As a mouthwash, fennel seeds can help to relieve toothache, gum disease and sore throats.
Fennels seeds are said to be a mild expectorant, which means they can help clear congested lungs from phlegm and mucous.
An eyewash can relieve tired, irritated and strained eyes. It has long been believed that a concoction from fennel seeds can improve the eyesight when applied in the eye area.
It has also been long thought that fennel seeds can help with weight-loss and obesity, as chewing on the seeds can suppress hunger.
Can help with bladder infections such as cystitis.
Chewing the seeds will freshen the breath and can take away the smell and taste after eating garlic.
A decoction of the leaves and root is good for serpent bites, and to neutralize vegetable poison, as mushrooms, etc.
The freshest and best quality seeds will be a bright green colour and these are the best seeds for cooking. As the seeds age their colour changes to a darker green and then a brownish green to grey colour.
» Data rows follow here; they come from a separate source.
/-- LOOP (R107, R112): s[a] := s[a] − 1; branch if s[a] ≠ 0. -/
def execLoop (e : EngineId) (f : Form) (s : State) : Host.Outcome State Fault Refusal :=
  .next (s.issue e .loop f false none fun g =>
    let v := g.sreg f.a.val - 1
    let g := g.writeS f.a.val v
    if v != 0 then .jump g (branchTarget g f) else .go g)

/-- END (R123): the engine stops issuing and waits for its shared units. -/
def execEndSpan (e : EngineId) (f : Form) (s : State) : Host.Outcome State Fault Refusal :=
  .next (s.issue e .plain f false none fun g => .ends g)

/-- TRAP (R110, R124): SOFT trap with code imm[15:0]. -/
def execTrap (e : EngineId) (f : Form) (s : State) : Host.Outcome State Fault Refusal :=
  .next (s.issue e .trap f false none fun _ => .trap 9 ((formOffset f).toNat % 2 ^ 16))

/-- LDV (R108, R110, R111, R124): d := word at a + imm, in each active lane; a word with a double-bit error raises ECC. -/
def execLdv (e : EngineId) (f : Form) (s : State) : Host.Outcome State Fault Refusal :=
  .next (s.issue e .lvec f true none fun g =>
    if !lmOk g f then .trap 2 0
    else if (lmWords g f).any g.lost.contains then .trap 0xA 0
    else
      let g' := g.writeV f.d.val (g.active f) fun i => g.lmWord ((lmAddr g f i).toNat / 4)
      let extra := lmClocks g f - 1
      .go { g'.setBusy (shapeDests .lvec f) g.now (3 + extra) with bankFree := g.now + 1 + extra })

/-- STV (R108, R110, R111): word at a + imm := v[d], in each active lane. -/
def execStv (e : EngineId) (f : Form) (s : State) : Host.Outcome State Fault Refusal :=
  .next (s.issue e .lvec f true none fun g =>
    if !lmOk g f then .trap 2 0
    else .go { storeLanes g f with bankFree := g.now + lmClocks g f })

/-- LDS (R110, R111, R124): s[d] := word at s[a] + imm; a word with a double-bit error raises ECC. -/
def execLds (e : EngineId) (f : Form) (s : State) : Host.Outcome State Fault Refusal :=
  .next (s.issue e .lscal f true none fun g =>
    let addr := g.sreg f.a.val + formOffset f
    if !lmAddrOk addr then .trap 2 0
    else if g.lost.contains (addr.toNat / 4) then .trap 0xA 0
    else .go { (g.writeS f.d.val (g.lmWord (addr.toNat / 4))).setBusy (shapeDests .lscal f) g.now 3 with bankFree := g.now + 1 })

/-- STS (R110, R111): word at s[a] + imm := s[d]. -/
def execSts (e : EngineId) (f : Form) (s : State) : Host.Outcome State Fault Refusal :=
  .next (s.issue e .lscal f true none fun g =>
    let addr := g.sreg f.a.val + formOffset f
    if !lmAddrOk addr then .trap 2 0
    else .go { g.writeLm (addr.toNat / 4) (g.sreg f.d.val) with bankFree := g.now + 1 })

/-- RCP (R112): a request to the SFU. -/
def execRcp (e : EngineId) (f : Form) (s : State) : Host.Outcome State Fault Refusal :=
  .next (s.unitOp e .vb f .sfu 0x68 fun g i => [g.opB f i])

/-- RSQ (R112): a request to the SFU. -/
def execRsq (e : EngineId) (f : Form) (s : State) : Host.Outcome State Fault Refusal :=
  .next (s.unitOp e .vb f .sfu 0x69 fun g i => [g.opB f i])

/-- SQRT (R112): a request to the SFU. -/
def execSqrt (e : EngineId) (f : Form) (s : State) : Host.Outcome State Fault Refusal :=
  .next (s.unitOp e .vb f .sfu 0x6A fun g i => [g.opB f i])

/-- EXP2 (R112): a request to the SFU. -/
def execExp2 (e : EngineId) (f : Form) (s : State) : Host.Outcome State Fault Refusal :=
  .next (s.unitOp e .vb f .sfu 0x6B fun g i => [g.opB f i])

/-- LOG2 (R112): a request to the SFU. -/
def execLog2 (e : EngineId) (f : Form) (s : State) : Host.Outcome State Fault Refusal :=
  .next (s.unitOp e .vb f .sfu 0x6C fun g i => [g.opB f i])

/-- SINP (R112): a request to the SFU. -/
def execSinp (e : EngineId) (f : Form) (s : State) : Host.Outcome State Fault Refusal :=
  .next (s.unitOp e .vb f .sfu 0x6D fun g i => [g.opB f i])

/-- COSP (R112): a request to the SFU. -/
def execCosp (e : EngineId) (f : Form) (s : State) : Host.Outcome State Fault Refusal :=
  .next (s.unitOp e .vb f .sfu 0x6E fun g i => [g.opB f i])

/-- CALQ (R113): a request to the calibration port. -/
def execCalq (e : EngineId) (f : Form) (s : State) : Host.Outcome State Fault Refusal :=
  .next (s.unitOp e .calq f .calib 0x70 fun g i => [g.vreg f.a.val i, g.vreg (f.a.val + 1) i])

/-- OUT (R119): a linear value for a subpixel, to the output unit. -/
def execOut (e : EngineId) (f : Form) (s : State) : Host.Outcome State Fault Refusal :=
  .next (s.unitOp e .outp f .output 0x76 fun g i =>
    [g.opA f i, g.vreg f.b.val i, g.vreg (f.b.val + 1) i])

end Sys2Proof.Machine
end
You can buy the seeds in a whole or ground form. The whole seeds will keep for longer and you can easily grind them yourself at home with a pestle and mortar or a spice mill.
Store the seeds in a dark cupboard away from the sunlight in an airtight glass container. Try to use the seeds within 6 months.
Ideas with cooking with Fennel
In Italy and France, the tender leaves are often used for garnishes and to add flavour to salads, and are also added, finely chopped, to sauces served with puddings. Roman bakers are said to put the herb under their loaves in the oven to make the bread taste agreeably.
The tender stems are employed in soups in Italy, though are more frequently eaten raw as a salad. The Italians eat these peeled stems, which they call ‘Cartucci’ as a salad, cutting them when the plant is about to bloom and serving with a dressing of vinegar and pepper.
Healthy sautéed fennel and onions make a wonderful side dish.
Combine sliced fennel with avocados, and oranges for a delightful fresh salad.
Braised fennel is a wonderful complement to scallops and seafood alike.
Next time you are looking for a new way to adorn your sandwiches, consider adding sliced fennel in addition to the traditional toppings of lettuce and tomato.
Top thinly sliced fennel with plain yoghurt and mint leaves.
Fennel is a match made in Heaven when served with salmon.
The three different parts of fennel—the base, stalks and leaves—can all be used in cooking.
Cut the stalks away from the bulb at the place where they meet. If you are not going to be using the intact bulb in a recipe, then first cut it in half, remove the base, and then rinse it with water before proceeding to cut it further. Fennel can be cut in a variety of sizes and shapes, depending upon the recipe and your personal preference. The best way to slice it is to do so vertically through the bulb. If your recipe requires chunked, diced or julienned fennel, it is best to first remove the harder core that resides in the center before cutting it. The stalks of the fennel can be used for soups, stocks and stews, while the leaves can be used as an herb seasoning. As well as flavouring certain meats and poultry, fennel is more frequently used to flavour fish and seafood in particular.
In India fennel seeds are one of the ingredients of the common spice blend panch poran, which also contains mustard and fenugreek seeds and cumin and are used to flavour curries.